First is the matter of the building right across the road from city hall on Wilson Street, the Market Parkade. You may have missed Tony Saxon’s article on the subject before Christmas, but when asked about the use of the new parkade, Terry Gayman  general manager of Engineering and Transportation Services and City Engineer said, "we view it as performing right on target with our expectations."

That surely comes as a surprise to people like me who go past the parkade on a near daily basis and see it’s half-empty. This multi-million project was sold as a key that would unlock the potential of downtown, but it’s starting to smell like magic beans, especially as double parking and people sitting on free, on-street spaces continue to be a problem.

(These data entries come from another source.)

/-- Every context of a slot released and the slot emptied. -/
def Dev.llClear (d : Dev) (f st : Nat) : Dev :=
  let s := d.llSlot f
  let d1 := (s.others ++ s.active.toList).foldl (fun (x : Dev) y => x.llDrop f y false) d
  (((((d1.setLl f { fails := s.fails, ids := s.ids }).setN (O.llFollowState f) st).setN (O.llCandSource f) 0).setN (O.llCandCount f) 0).setN (O.llOutDelay f) 0).llShow f

/-- FOLLOW_ENABLE committed (R271): SEARCHING, or everything released. -/
def Dev.llEnable (d : Dev) (f : Nat) (on : Bool) : Dev :=
  if on then (if d.nat (O.llFollowState f) = 0 then (d.setLl f {}).setN (O.llFollowState f) 1 else d)
  else if d.nat (O.llFollowState f) = 0 then d else d.llClear f 0

/-- Contexts that are gone leave the slot, and those that carry another identity are released (R267). -/
def Dev.llReview (d : Dev) (f : Nat) : Dev :=
  let gone := fun (x : Dev) (y : LlCtx) => decide (x.nat (O.cxOwner y.ctx) ≠ 3) || decide (x.cxSt y.ctx = 0) || decide (x.cxSt y.ctx = 6)
  let s := d.llSlot f
  let d0 := d.setLl f { s with others := s.others.filter (fun y => !gone d y) }
  let busy := fun (c : Nat) => match s.target with | some t => decide (t.1 = c) | none => false
  (d0.llSlot f).others.foldl (fun (x : Dev) y =>
    match x.llIdentity y with
    | some false => if busy y.ctx then x else x.llDrop f y true
    | some true => (let t := x.llSlot f
                    x.setLl f { t with others := t.others.map (fun z => if z.ctx = y.ctx then { z with known := true } else z) })
    | none => x) d0

/-- Place of a candidate in the list; past its end where it is not listed. -/
def LlSlot.rank (s : LlSlot) (c : LlCand) : Nat := s.cands.findIdx (fun x => decide (x.rf = c.rf) && decide (x.ty = c.ty) && decide (x.ident = c.ident))

/-- Shadows in candidate order. -/
def LlSlot.ordered (s : LlSlot) : List LlCtx :=
  (List.range (s.cands.length + 1)).flatMap (fun i => s.others.filter (fun y => decide (s.rank y.cand = i)))

/-- Two candidates are the same: frequency, type and identity. -/
def LlCand.same (a b : LlCand) : Bool := decide (a.rf = b.rf) && decide (a.ty = b.ty) && decide (a.ident = b.ident)

/-- The receivable candidates other than the active one, in candidate order (R266). -/
def Dev.llOpen (d : Dev) (f : Nat) : List LlCand :=
  let s := d.llSlot f
  s.cands.filter (fun c => d.receivable f c && !(match s.active with | some a => a.cand.same c | none => false))

/-- How many contexts other than the active one a slot keeps: SHADOW_MAX, and in SEARCHING the one that searches (R266, R271). -/
def Dev.llRoom (d : Dev) (f : Nat) : Nat := if d.nat (O.llFollowState f) = 1 then max 1 (d.nat (O.llShadowMax f)) else d.nat (O.llShadowMax f)

/-- Shadows whose candidates have left the list are released (R266), and those beyond SHADOW_MAX, the last in candidate order first; the target
of a switch stays. -/
def Dev.llPrune (d : Dev) (f : Nat) : Dev :=
  let s := d.llSlot f
  let busy := fun (c : Nat) => match s.target with | some t => decide (t.1 = c) | none => false
  let d1 := s.others.foldl (fun (x : Dev) y => if s.cands.length ≤ s.rank y.cand ∧ !busy y.ctx then x.llDrop f y false else x) d
  ((d1.llSlot f).ordered.reverse.filter (fun y => !busy y.ctx)).foldl (fun (x : Dev) y =>
    if x.llRoom f < (x.llSlot f).others.length then x.llDrop f y false else x) d1

/-- At most one context created per slot and run (R266): in SEARCHING without one under way, the first receivable candidate with
REQUEST = RUN; otherwise a shadow for the first of the SHADOW_MAX receivable candidates that has none. -/
def Dev.llCreate (d : Dev) (f : Nat) : Dev :=
  let s := d.llSlot f
  let mine := fun (c : LlCand) => s.others.any (fun y => y.cand.same c)
  let want := if s.others.length < d.llRoom f then (d.llOpen f).take (d.llRoom f) else []
  let run := decide (d.nat (O.llFollowState f) = 1) && !s.others.any (fun y => decide (d.cxEff y.ctx (O.cxRequest y.ctx) = 1))
  match want.find? (fun c => !mine c) with
  | none => d
  | some c =>
    match d.llArm f c (if run then 1 else 2) with
    | none => d.inc (O.llNoRoom f)
    | some (n, x) =>
      let t := x.llSlot f
      x.setLl f { t with others := t.others ++ [{ ctx := n, cand := c, armed := x.mono }] }

/-- SHADOW_ID_TIMEOUT (R267). -/
def Dev.llIdTimeout (d : Dev) (f c : Nat) : Dev :=
  match (d.llSlot f).others.find? (fun y => decide (y.ctx = c) && !y.known) with
  | some y => ((d.after y.armed (d.nat O.llIdTimeoutMs)).llDrop f y true).llShow f
  | none => d

/-! ### Lags and switches (R272 to R275) -/

/-- The normalised correlation, in Q15, of some samples with as many of another list from index `k`, with the energies of both. -/
def corrAt (a s : List Int) (k : Nat) : Int × Nat × Nat :=
  let w := (s.drop k).take a.length
  let dot := fun (x y : List Int) => (List.zipWith (· * ·) x y).sum
  let ea := (dot a a).toNat
  let es := (dot w w).toNat
  (if ea = 0 ∨ es = 0 then 0 else clampI (-32768) 32767 (dot a w * 32768 / (isqrt (ea * es) : Int)), ea, es)

/-- The index in some range at which the correlation peaks, the first of equals (R273). -/
def corrPeak (a s : List Int) (lo n : Nat) : Nat :=
  ((List.range n).foldl (fun (b : Nat × Int) i => let v := (corrAt a s (lo + i)).1; if b.2 < v then (lo + i, v) else b) (lo, (corrAt a s lo).1)).1

/-- What the correlator finds between the mono sums of the active source over the window and of a shadow over the window and 192,032 samples to each side (R273):
lag, normalised peak, and both levels in 0.01 dBFS rms over the aligned window. -/
def corrFind (a s : List Int) : Int × Int × Int × Int :=
  let slow := fun (l : List Int) => (Config.stage .correlate [] [] l).2
  let k := 16 * corrPeak (slow a) (slow s) 2 24001
  let i := corrPeak a s (k - 32) 65
  let r := corrAt a s i
  let level := fun (e : Nat) => if e = 0 then -32768 else linDb (e * dbLin 0 / (a.length * 2 ^ 48))
  ((i : Int) - 192032, r.1, level r.2.1, level r.2.2)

Perhaps a new business would attract more people downtown long enough to use the parkade. Perhaps a nice legal cannabis retailer?

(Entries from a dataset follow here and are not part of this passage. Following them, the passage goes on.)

/-- Without Harbour no Sync arrives: a device that was DISCIPLINED goes to HOLDOVER (R528, Table 14.8). -/
def Dev.holdOver (d : Dev) : Dev := if d.nat O.tmTimeState = 2 then ((d.setN O.tmTimeState 3).raise 101 3).discShow else d

/-- The modem stops with Harbour (R18, R21): receivers, poll entries, hops, waits, acknowledgements and assignments under way end (log 102). What firmware
holds of the Buoys, and packets already received, stay. -/
def Dev.blStop (d : Dev) : Dev :=
  { d with bl := { d.bl with rx := [], todo := [], entry := none, cur := none, hop := none, settled := false, calWait := false, calHeld := false,
                             wait := none, acks := [], assigns := [] } }

/-- SENTRY_REACHED (R554, step 6): K1–K3, Harbour and audio stop; a latched wake acts at once. -/
def Dev.sentryReached (d : Dev) : Dev :=
  if d.pw.phase ≠ .sentryEntry then d
  else
    let d1 := (d.audioOff.setN (O.pwKeeperFreq 0) 200)
    let d2 := ([1, 2, 3] : List Nat).foldl (fun (x : Dev) k => x.setN (O.pwKeeperFreq k) 0) d1
    let d3 := ((({ d2 with pw := { d2.pw with reachedAt := d2.mono, latched := none } } : Dev).pwGo .sentry).holdOver).blStop
    match d.pw.latched with
    | some c => d3.wake c
    | none => d3

/-- No bank store of a configuration, a calibration or the LMS state is pending or runs (R556, step 2). -/
def Dev.storesIdle (d : Dev) : Bool := d.store.job.isNone && d.store.cfgDue.isNone && d.store.calDue.isNone && d.store.lmsDue.isNone

/-- STANDBY_REACHED (R556, steps 3 to 5), once no store is pending and no power-fail condition holds; a latched wake acts at once. -/
def Dev.standbyReached (d : Dev) : Dev :=
  if d.pw.phase ≠ .standbyEntry ∨ !d.storesIdle ∨ d.pfail then d
  else
    let d2 := d.checkpoint.logFlush.aoCopy.powerDown
    match d.pw.latched with
    | some c => d2.wake c
    | none => d2

/-- DEFERRED_RESET: the delay of a SOFTWARE, FW_UPDATE or RECOVERY reset ends. -/
def Dev.deferredReset (d : Dev) : Dev :=
  match d.pw.pendReset with
  | some (c, t, at_) => (d.clockTo at_).reset c t
  | none => d

/-! ### Supplies and clocks (R559 to R563) -/

/-- SUPPLY_WARNING (R559): the monitor reports a supply below its warning threshold. -/
def Dev.supplyWarning (d : Dev) (v mv : Nat) : Dev :=
  if !d.fabricOn ∨ supplyWarnMv v ≤ mv then d
  else
    let d1 := if d.pfail then d else d.inc O.pwPfailCount
    ((d1.setN O.pwSupplyWarn (withBit (d1.nat O.pwSupplyWarn) v true)).setN (O.pwSupplyMv v) mv).raise 4 v

/-- BROWN_OUT (R559): VDD_AO resets the AO island itself. -/
def Dev.brownOut (d : Dev) (v : Nat) : Dev :=
  if v = 5 then
    let r := ({ d with pw := {} } : Dev).reset 1 0
    { r with pw := { r.pw with cause := 1, detail := 0 } }
  else if d.pw.phase = .standby then d
  else (d.reset 3 v).setN O.pwBorCount 1

/-- PFAIL_ONSET (R560). -/
def Dev.pfailOnset (d : Dev) : Dev :=
  if d.fabricOn ∧ d.flag O.pwWake1Pfail ∧ !d.pw.wake1Low then
    let d1 := if d.pfail then d else d.inc O.pwPfailCount
    { d1 with pw := { d1.pw with wake1Low := true } }
  else d

/-- PFAIL_CLEAR (R560): every supply is back and WAKE1 is high. -/
def Dev.pfailClear (d : Dev) : Dev := ({ d with pw := { d.pw with wake1Low := false } }).setN O.pwSupplyWarn 0

/-- REFCLK_LOSS (R563); STANDBY runs without REFCLK. -/
def Dev.refclkLoss (d : Dev) : Dev :=
  if d.pw.phase = .standby ∨ d.pw.refclkLost then d
  else
    let r := d.reset 12 0
    { r with pw := { r.pw with refclkLost := true } }

/-! ### Watchdogs and halts (R568, R569) -/

/-- A Keeper's state. -/
def Dev.core (d : Dev) (k : Nat) : Core := Tab.get {} d.kp.cores k
/-- The same replaced. -/
def Dev.setCore (d : Dev) (k : Nat) (c : Core) : Dev := { d with kp := { d.kp with cores := Tab.set {} d.kp.cores k c } }

/-- A Keeper whose watchdog runs: register mode, clocked, not halted. -/
def Dev.wdtRuns (d : Dev) (k : Nat) : Bool :=
  let c := d.core k
  d.fabricOn && !c.stackMode && !c.dead && !c.dbg && (decide (k = 0) || !d.asleep)

/-- WATCHDOG_WARNING (R568): half of WDT_MS has passed since the watchdog's restart, which is no command (log 31). -/
def Dev.watchdogWarning (d : Dev) (k : Nat) : Dev :=
  if d.wdtRuns k then (d.clockTo (Tab.get 0 d.kp.wdtAt k + 500000 * d.nat O.pwWdtMs)).raise 7 k else d

/-- WATCHDOG_EXPIRY (R568). -/
def Dev.watchdogExpiry (d : Dev) (k : Nat) : Dev :=
  if d.wdtRuns k then ((d.clockTo (Tab.get 0 d.kp.wdtAt k + 1000000 * d.nat O.pwWdtMs)).reset 4 k).setN O.pwWdtCount 1 else d

/-- BOOT_WATCHDOG (R568). -/
def Dev.bootWatchdog (d : Dev) : Dev :=
  if d.pw.phase = .starting ∧ !d.pw.entered ∧ !d.pw.step5 ∧ !(d.core 0).dbg then (d.after d.pw.bootAt 2000).reset 4 255 else d

/-- KEEPER_HALT_RESET (R569). -/
def Dev.keeperHaltReset (d : Dev) (k : Nat) : Dev :=
  match d.pw.haltAt.find? (fun p => decide (p.1 = k)) with
  | some p => if d.nat O.pwHaltResetMs = 0 then d else (d.after p.2 (d.nat O.pwHaltResetMs)).reset 5 k
  | none => d

/-- A double fault of Keeper `k` (R472, R569): K0 resets the device at once; of K1–K3, event 1 and a reset later. -/
def Dev.doubleFault (d : Dev) (k cause : Nat) : Dev :=
  let d1 := ((d.setCore k { d.core k with dead := true }).setN (O.kpCoreState k) 2).setN (O.kpHaltCause k) cause
  if k = 0 then d1.reset 5 0
  else ({ d1 with pw := { d1.pw with haltAt := Tab.set 0 d1.pw.haltAt k d1.mono } }).raise 1 k

/-! ### Temperature (R570) -/

/-- Thermal shutdown: STANDBY without the steps of R556, latched with the sensor that reached 150 °C. The AO island holds the configuration of the
last entry to SENTRY or STANDBY (R573, R609). -/
def Dev.thermalShutdown (d : Dev) (sensor : Nat) : Dev :=
  let r := d.powerDown
  { r with pw := { r.pw with thermal := some sensor } }

/-- The sensor with the highest reading, the lowest of several. -/
def hottest (l : List Int) : Nat := (List.range 9).foldl (fun b s => if l.getD b 0 < l.getD s 0 then s else b) 0

/-- TEMP_SAMPLE (R570): the sensors on the 1 ms tick, in 0.01 °C. -/
def Dev.tempSample (d : Dev) (l : List Int) : Dev :=
  if !d.fabricOn then d
  else
    let d0 := d.tick 8600 1000000 0
    let s := hottest l
    let top := l.getD s 0
    let was := d0.dieTemp
    let d1 := (List.range 9).foldl (fun (x : Dev) i => x.setN (O.pwTemp i) (l.getD i 0)) d0
    let d2 := d1.setN O.pwTempMax (max (d1.num O.pwTempMax) top)
    let w := d2.num O.pwThermWarnC
    let d3 := if d2.pw.thArmed ∧ w ≤ top then ({ d2 with pw := { d2.pw with thArmed := false } }).raise 5 s
      else if top < w - 200 then { d2 with pw := { d2.pw with thArmed := true } } else d2
    let up := if top < 14000 then none else d3.wt.rankUpAt
    let dn := if 13500 ≤ top then none else if was < 13500 then d3.wt.rankDownAt else some d3.mono
    let d4 := ({ d3 with wt := { d3.wt with rankUpAt := up, rankDownAt := dn } }).calTemps
    if 15000 ≤ top then (d4.raise 6 s).thermalShutdown s else d4

/-- THERMAL_RESTART_CHECK (R570): sensor 8 read every 1 s. -/
def Dev.thermalCheck (d : Dev) (t8 : Int) : Dev :=
  if d.pw.phase = .standby ∧ d.pw.thermal.isSome ∧ d.pw.aoThermRestart then
    let d1 := d.after d.pw.reachedAt 1000
    let d2 : Dev := { d1 with pw := { d1.pw with reachedAt := d1.mono } }
    if t8 < 12000 then d2.wake 5 else d2
  else d

/-! ### Release (R571) -/

/-- The calibration bank that the boot ROM selects (R320). -/
def Dev.calBankPick (d : Dev) : Dev :=
  let a := d.nvm.calA
  let b := d.nvm.calB
  match pickBank a.valid a.seq b.valid b.seq with
  | none => d
  | some isA =>
    let k := if isA then a else b
    let d1 := k.vals.foldl (fun (x : Dev) p => x.put p.1 p.2) d
    let d2 : Dev := { d1 with cal := { d1.cal with refs := k.refs, fx := if d.part = 1 then k.fx else [], sel := k.seed, seed := k.seed } }
    ((d2.setN O.caFxCount d2.cal.fx.length).setN O.caCalBank (if isA then 1 else 2)).setN O.caCalSeq k.seq

/-- RESET_RELEASE (R571): every supply is good and RESET_N is high. Straps are latched, device time starts at 0, the boot ROM starts
on K0 and selects the calibration bank, and the lanes of every chain start with power-up calibration. -/
def Dev.release (d : Dev) (straps : Nat) : Dev :=
  if d.pw.phase ≠ .held ∨ d.pw.refclkLost then d
  else
    let d0 : Dev := { d with now := 0, pw := { d.pw with phase := .starting, bootAt := d.mono } }
    let d1 := ((d0.setN O.syStraps (straps % 16 : Nat)).setN O.pwResetCause d0.causeWord).setN O.pwWakeCause (match d0.pw.wakeEvent with | some c => c | none => 0 : Nat)
    let d2 := (d1.setN (O.pwKeeperFreq 0) 400).lanesEpoch.calBankPick
    let d3 := d2.calStart (d2.chainList.foldl (fun m n => withBit m n true) 64)
    let rec_ := if straps.testBit 3 ∧ (d3.pw.cause = 1 ∨ d3.pw.cause = 2) then 2 else if d3.pw.cause = 9 then 1 else 0
    { d3 with sec := { d3.sec with recovery := rec_ } }

/-! ### Rows -/

/-- RESET_RELEASE (R571). -/
def execResetRelease (straps : Nat) (s : State) : Host.Outcome State Fault Refusal := s.upd (fun d => d.release straps)
/-- RESET_PIN (R566). -/
def execResetPin (s : State) : Host.Outcome State Fault Refusal := s.upd (fun d => d.reset 2 0)
/-- SUPPLY_WARNING (R559). -/
def execSupplyWarning (v mv : Nat) (s : State) : Host.Outcome State Fault Refusal := s.upd (fun d => d.supplyWarning v mv)
/-- BROWN_OUT (R559). -/
def execBrownOut (v : Nat) (s : State) : Host.Outcome State Fault Refusal := s.upd (fun d => d.brownOut v)
/-- PFAIL_ONSET (R560). -/
def execPfailOnset (s : State) : Host.Outcome State Fault Refusal := s.upd Dev.pfailOnset
/-- PFAIL_CLEAR (R560). -/
def execPfailClear (s : State) : Host.Outcome State Fault Refusal := s.upd Dev.pfailClear
/-- REFCLK_LOSS (R563). -/
def execRefclkLoss (s : State) : Host.Outcome State Fault Refusal := s.upd Dev.refclkLoss
/-- REFCLK_RETURN (R563). -/
def execRefclkReturn (s : State) : Host.Outcome State Fault Refusal := s.upd (fun d => { d with pw := { d.pw with refclkLost := false } })
/-- WATCHDOG_WARNING (R568). -/
def execWatchdogWarning (k : Nat) (s : State) : Host.Outcome State Fault Refusal := s.upd (fun d => d.watchdogWarning k)
/-- WATCHDOG_EXPIRY (R568). -/
def execWatchdogExpiry (k : Nat) (s : State) : Host.Outcome State Fault Refusal := s.upd (fun d => d.watchdogExpiry k)
/-- BOOT_WATCHDOG (R568). -/
def execBootWatchdog (s : State) : Host.Outcome State Fault Refusal := s.upd Dev.bootWatchdog
/-- KEEPER_HALT_RESET (R569). -/
def execKeeperHaltReset (k : Nat) (s : State) : Host.Outcome State Fault Refusal := s.upd (fun d => d.keeperHaltReset k)
/-- SENTRY_REACHED (R554). -/
def execSentryReached (s : State) : Host.Outcome State Fault Refusal := s.upd Dev.sentryReached
/-- STANDBY_REACHED (R556). -/
def execStandbyReached (s : State) : Host.Outcome State Fault Refusal := s.upd Dev.standbyReached
/-- DEFERRED_RESET (R552). -/
def execDeferredReset (s : State) : Host.Outcome State Fault Refusal := s.upd Dev.deferredReset
/-- WAKE_PIN (R557). -/
def execWakePin (pin : Nat) (s : State) : Host.Outcome State Fault Refusal := s.upd (fun d => d.wakePin pin)
/-- WAKE_TIMER (R557). -/
def execWakeTimer (s : State) : Host.Outcome State Fault Refusal := s.upd Dev.wakeTimer
/-- TEMP_SAMPLE (R570). -/
def execTempSample (temps : List Int) (s : State) : Host.Outcome State Fault Refusal := s.upd (fun d => d.tempSample temps)
/-- THERMAL_RESTART_CHECK (R570). -/
def execThermalRestartCheck (t8 : Int) (s : State) : Host.Outcome State Fault Refusal := s.upd (fun d => d.thermalCheck t8)
/-- DEBUG_RESET (R567): at level CONTROL. -/
def execDebugReset (s : State) : Host.Outcome State Fault Refusal := s.upd (fun d => if d.nat O.scDebugState = 2 then d.reset 13 0 else d)
/-- POWERUP_CAL_DONE (R306): the calibration ends, chains that are not enabled power down, and a return to RUN may complete. -/
def execPowerupCalDone (r : CalReport) (s : State) : Host.Outcome State Fault Refusal := s.upd (fun d => (d.powerupCalDone r).chainsTrim.pwSettled)
/-- FH_INDICATION (R238): a warning that confirms in SENTRY wakes the device, one that confirms during its entry is latched (R244,
R553). -/
def execFhIndication (us : Nat) (s : State) : Host.Outcome State Fault Refusal :=
  s.upd (fun d => if (d.fhReach us).2 then (d.fhReach us).1.wake 4 else (d.fhReach us).1)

Guelph made the cut twice in 2019 with Ontario’s retail cannabis license lottery winning a proposed store downtown, and then another proposed store for an east end plaza. Neither ended up coming to fruition.

It was also before Christmas that the provincial government announced that they were sandbagging their lottery system in favour of a much more direct application process. It’s strange that it took the supposedly pro-business Progressive Conservatives so long to let the proverbial bull loose, but 2020 might be the year we finally see a pot shop in the Royal City.

Of course, drugs, even legal drugs, still carries a stigma, and a retail cannabis store, despite marijuana’s legalization, still has a certain reputation in some quarters. For the more than recreational drug users in Guelph, 2020 is going to an important year because a lot of the promises made at all levels of government will be put to the test.

Mayor Cam Guthrie will be calling another round of engagement for his task force on homelessness and safety with the expressed purpose of developing supportive housing. The last time that city council tried to make that a priority it ended rather messily as the mere hint of development galvanized a neighbourhood with the usual concerns and worries that come with such a project.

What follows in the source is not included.